Records from a dataset
------------------------------

-- ==== Sys2Proof/Tests/Slice0.lean ====
section
/-! SUPPORT. The model's own tests, each with its source in spec/, and for every statement that has hypotheses a witness
that they can be met together. -/

namespace Sys2Proof.Tests

set_option Elab.async false

open Sys2Proof Sys2Proof.Machine

/-! ## Helpers -/

/-- A bit sequence written in hexadecimal: `n` bits (00_scope.md R7). -/
def hex (v n : Nat) : Bits := bitsN v n

/-- An idle `CFG-DES64` core with a key and an input. -/
def core64 (key input : Bits) : State := { State.reset with keybuf := key, inbits := input }

/-- An idle `CFG-DES56` core with a key and an input. -/
def core56 (key input : Bits) : State := { resetState cfgDes56 with keybuf := key, inbits := input }

/-- What a test looks at in the state a command leaves. -/
def after {α : Type} (i : Instr) (s : State) (f : State → α) : Option α :=
  match exec i s with
  | .next t => some (f t)
  | .fault _ => none
  | .refused _ => none

/-- The key `sandvest` (95_test_vectors.md). -/
def sandvest : Bits := hex 0x73616E6476657374 64

/-- The bytes of `stian sandve` (95_test_vectors.md). -/
def stianSandve : List Byte :=
  [0x73#8, 0x74#8, 0x69#8, 0x61#8, 0x6E#8, 0x20#8, 0x73#8, 0x61#8, 0x6E#8, 0x64#8, 0x76#8, 0x65#8]

/-! ## Well-formedness: each check refuses an ill-formed line (30_encoding.md R97) -/

theorem test_wf_kpush : AsmLine.wf (.kpush 256) = false ∧ AsmLine.wf (.kpush 255) = true := by decide
theorem test_wf_cpush : AsmLine.wf (.cpush 256) = false ∧ AsmLine.wf (.cpush 255) = true := by decide
theorem test_wf_bpush : AsmLine.wf (.bpush 2) = false ∧ AsmLine.wf (.bpush 1) = true := by decide
theorem test_wf_clr : AsmLine.wf (.clr 64) = false ∧ AsmLine.wf (.clr 63) = true := by decide
theorem test_wf_clr_letters : AsmLine.wf (.clrLetters []) = false ∧ AsmLine.wf (.clrLetters [.S]) = true := by decide
theorem test_wf_assemble : assemble (.kpush 256) = none ∧ assemble (.clrLetters [.K, .I, .O]) = some (.clr 0x0D#6) ∧
    assemble .clrAll = some (.clr 0x3F#6) := by decide

/-! ## Decoding, from the patterns of 30_encoding.md R93 written out bit by bit -/

theorem test_decode_nop : decode 0b0000000000000000#16 = .command .nop := by decide
theorem test_decode_clr : decode 0b0001000000101111#16 = .command (.clr 0b101111#6) := by decide
theorem test_decode_kpush : decode 0b0010000001110011#16 = .command (.kpush 0b01110011#8) := by decide
theorem test_decode_cpush : decode 0b0011000000100000#16 = .command (.cpush 0b00100000#8) := by decide
theorem test_decode_bpush : decode 0b0100000000000001#16 = .command (.bpush 1#1) := by decide
theorem test_decode_encode : decode 0b0101000000000000#16 = .command .encode := by decide
theorem test_decode_movo : decode 0b0110000000000000#16 = .command .movo := by decide
theorem test_decode_keygenS : decode 0b1000000000000000#16 = .command .keygenS := by decide
theorem test_decode_keygenT : decode 0b1000000100000000#16 = .command .keygenT := by decide
theorem test_decode_enc : decode 0b1001000000000000#16 = .command .enc := by decide
theorem test_decode_tenc : decode 0b1001000100000000#16 = .command .tenc := by decide
theorem test_decode_dec : decode 0b1001001000000000#16 = .command .dec := by decide
theorem test_decode_tdec : decode 0b1001001100000000#16 = .command .tdec := by decide

/-- The illegal examples of R99 and one word on each side of a field's limit (R95). -/
theorem test_decode_illegal :
    [0x7000#16, 0x0001#16, 0x9400#16, 0x10FF#16, 0x4002#16, 0x8200#16, 0xA000#16, 0xFFFF#16, 0x1040#16, 0x2100#16,
      0x9001#16].all (fun w => decodeTableWord 16 w.toNat == none) = true := by decide
theorem test_decode_table_word : decodeTableWord 16 0x2073 = some (.kpush 0x73#8) := by decide

/-! ## Bit-sequence utilities, from the examples of 40_bitseq_utilities.md -/

theorem test_rotl : rotl (hex 0b10110010 8) 3 = hex 0b10010101 8 ∧ rotl (hex 0b10110010 8) 11 = hex 0b10010101 8 := by
  decide
theorem test_rotr : rotr (hex 0b10110010 8) 3 = hex 0b01010110 8 := by decide
theorem test_rot : rot (hex 0b10110010 8) 2 = hex 0b10101100 8 ∧ rot (hex 0b10110010 8) (-2) = hex 0b11001010 8 := by
  decide
theorem test_split_swap : split (hex 0b10110010 8) = (hex 0b1011 4, hex 0b0010 4) ∧
    swapHalves (hex 0b10110010 8) = hex 0b00101011 8 ∧ cat (hex 0b1011 4) (hex 0b0010 4) = hex 0b10110010 8 := by decide
theorem test_xor : xorBits (hex 0b10110010 8) (hex 0b11001010 8) rfl = hex 0b01111000 8 := by decide
theorem test_perm : perm [8, 1, 1, 3, 5, 2] (hex 0b10110010 8) = hex 0b011100 6 := by decide

/-! ## Datapath, from the examples of 42_key_schedule.md, 43_round_function.md and 44_block_pipeline.md -/

/-- R152: the working key of `sandvest`. -/
theorem test_working_key : workingKey cfgDes64 sandvest = hex 0x00FFFFD55BC041 56 := by decide +kernel
/-- R172: lane 0 of `011000` selects row 0, column 12. -/
theorem test_sbox_lane : sboxLane cfgDes64 0 (hex 0b011000 6) = hex 0b0101 4 := by decide +kernel
/-- R175. -/
theorem test_round_function : roundF cfgDes64 (hex 0xF0AAF0AA 32) (hex 0x1B02EFFC7072 48) rfl =
    hex 0x234AA9BB 32 := by decide +kernel
/-- R176. -/
theorem test_feistel_round : feistelRound cfgDes64 (hex 0xCC00CCFFF0AAF0AA 64) (hex 0x1B02EFFC7072 48) rfl rfl =
    hex 0xF0AAF0AAEF4A6544 64 := by decide +kernel
/-- R178: a round under the same subkey twice is no identity. -/
theorem test_round_twice :
    let k := hex 0x1B02EFFC7072 48
    feistelRound cfgDes64 (feistelRound cfgDes64 (hex 0xCC00CCFFF0AAF0AA 64) k rfl rfl) k rfl
        (feistelRound_fits ..) = hex 0xEF4A654443EF080C 64 := by
  decide +kernel
/-- R175: all zeros. -/
theorem test_round_function_zero : roundF cfgDes64 (zeros 32) (zeros 48) rfl = hex 0xD8D8DBBC 32 := by decide +kernel
/-- R193: the front pad of a short last chunk. -/
theorem test_chunk : chunk cfgDes64 (hex 0b1010010100101010100001 22) 0 = hex 0x0000000000294AA1 64 := by decide +kernel
/-- R199. -/
theorem test_unpad : unpad cfgDes64 (hex 0x737469616E207361000000006E647665 128) 96 =
    hex 0x737469616E2073616E647665 96 := by decide +kernel

/-! ## Commands: at most two tests each, one step on a small state -/

/-- R241, and R71's reading of an unmapped address in that state. -/
theorem test_nop : after .nop (core64 sandvest []) (fun t => (t.keybuf == sandvest, readPort t 0x0005#16)) =
    some (true, 0#32) := by decide +kernel

/-- R242's example: after a run with `STATUS` 0x12, `CLR 0x2F` leaves 0x02. -/
theorem test_clr_keeps_flags :
    after (.clr 0x2F#6) { core64 sandvest [true] with done := true, skv := ⟨true, false, false⟩ }
      (fun t => (readPort t 0x0000#16, readPort t 0x0002#16, readPort t 0x0004#16)) = some (0x02#32, 0#32, 0#32) := by
  decide +kernel
/-- R242's example continued: `CLR 0x10` leaves `STATUS` 0. -/
theorem test_clr_flags :
    after (.clr 0x10#6) { State.reset with done := true, err := true, lit := true, errcode := 3#2 }
      (fun t => (readPort t 0x0000#16, readPort t 0x0001#16)) = some (0#32, 0#32) := by decide +kernel

/-- R243's first word of `KEY "sandvest"`: `s` is 01110011. -/
theorem test_kpush : after (.kpush 0x73#8) State.reset (fun t => t.keybuf) =
    some [false, true, true, true, false, false, true, true] := by decide +kernel
/-- V-X3: the 33rd byte is dropped. -/
theorem test_kpush_overflow : after (.kpush 0#8) (core64 (zeros 256) [])
    (fun t => (t.keybuf.length, t.err, t.errcode, t.ph)) = some (256, true, 3#2, .idle) := by decide +kernel

/-- R244. -/
theorem test_cpush : after (.cpush 0x20#8) { State.reset with charbuf := [0x30#8] } (fun t => t.charbuf) =
    some [0x30#8, 0x20#8] := by decide +kernel
/-- R244's error, and R264: a second error keeps the first code. -/
theorem test_cpush_overflow :
    after (.cpush 1#8) { State.reset with charbuf := List.replicate 1024 0#8, err := true, errcode := 1#2 }
      (fun t => (t.charbuf.length, t.err, t.errcode)) = some (1024, true, 1#2) := by decide +kernel

/-- R245's example: 0x4001 on an empty input. -/
theorem test_bpush : after (.bpush 1#1) State.reset (fun t => (t.inbits, readPort t 0x0004#16)) = some ([true], 1#32) := by
  decide +kernel
/-- R245: the bit goes to the end. -/
theorem test_bpush_appends : after (.bpush 0#1) (core64 [] [true]) (fun t => t.inbits) = some [true, false] := by
  decide +kernel

/-- P1: `stian sandve` gives 96 bits and `LIT` 0. -/
theorem test_encode_text : after .encode { State.reset with charbuf := stianSandve, lit := true }
    (fun t => (t.inbits, t.lit)) = some (hex 0x737469616E2073616E647665 96, false) := by decide +kernel
/-- P15: `0110` is a literal of four bits. -/
theorem test_encode_literal :
    after .encode { State.reset with charbuf := [0x30#8, 0x31#8, 0x31#8, 0x30#8], inbits := [true] }
      (fun t => (t.inbits, t.lit)) = some (hex 0b0110 4, true) := by decide +kernel

/-- R246. -/
theorem test_movo : after .movo { core64 [] [true] with outbits := hex 0x09B3 64, lit := true }
    (fun t => (t.inbits, t.outbits, t.lit)) = some (hex 0x09B3 64, hex 0x09B3 64, true) := by decide +kernel

/-- P7: the subkeys of `sandvest`, read through the window, and `STATUS` (R158). -/
theorem test_keygenS : after .keygenS (core64 sandvest [])
    (fun t => (readPort t 0x0000#16, readPort t 0x8000#16, readPort t 0x8001#16, readPort t 0x803C#16, readPort t 0x8040#16,
      readPort t 0x8400#16)) = some (0x12#32, 0xF0BE6EA5#32, 0x26060000#32, 0xF1BEA693#32, 0#32, 0#32) := by decide +kernel
/-- R158: a wide key is not a single key. -/
theorem test_keygenS_wide : after .keygenS (core56 (zeros 168) []) (fun t => (t.err, t.errcode, t.done)) =
    some (true, 1#2, false) := by decide +kernel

------------------------------

◆ Work request ◆
The reply should consist solely of the lines above from the one that has "(i : Instr)" through the one that has "def sandvest : Bits", reproduced exactly.

◆ Task result ◆
def after {α : Type} (i : Instr) (s : State) (f : State → α) : Option α :=
  match exec i s with
  | .next t => some (f t)
  | .fault _ => none
  | .refused _ => none

/-- The key `sandvest` (95_test_vectors.md). -/
def sandvest : Bits := hex 0x73616E6476657374 64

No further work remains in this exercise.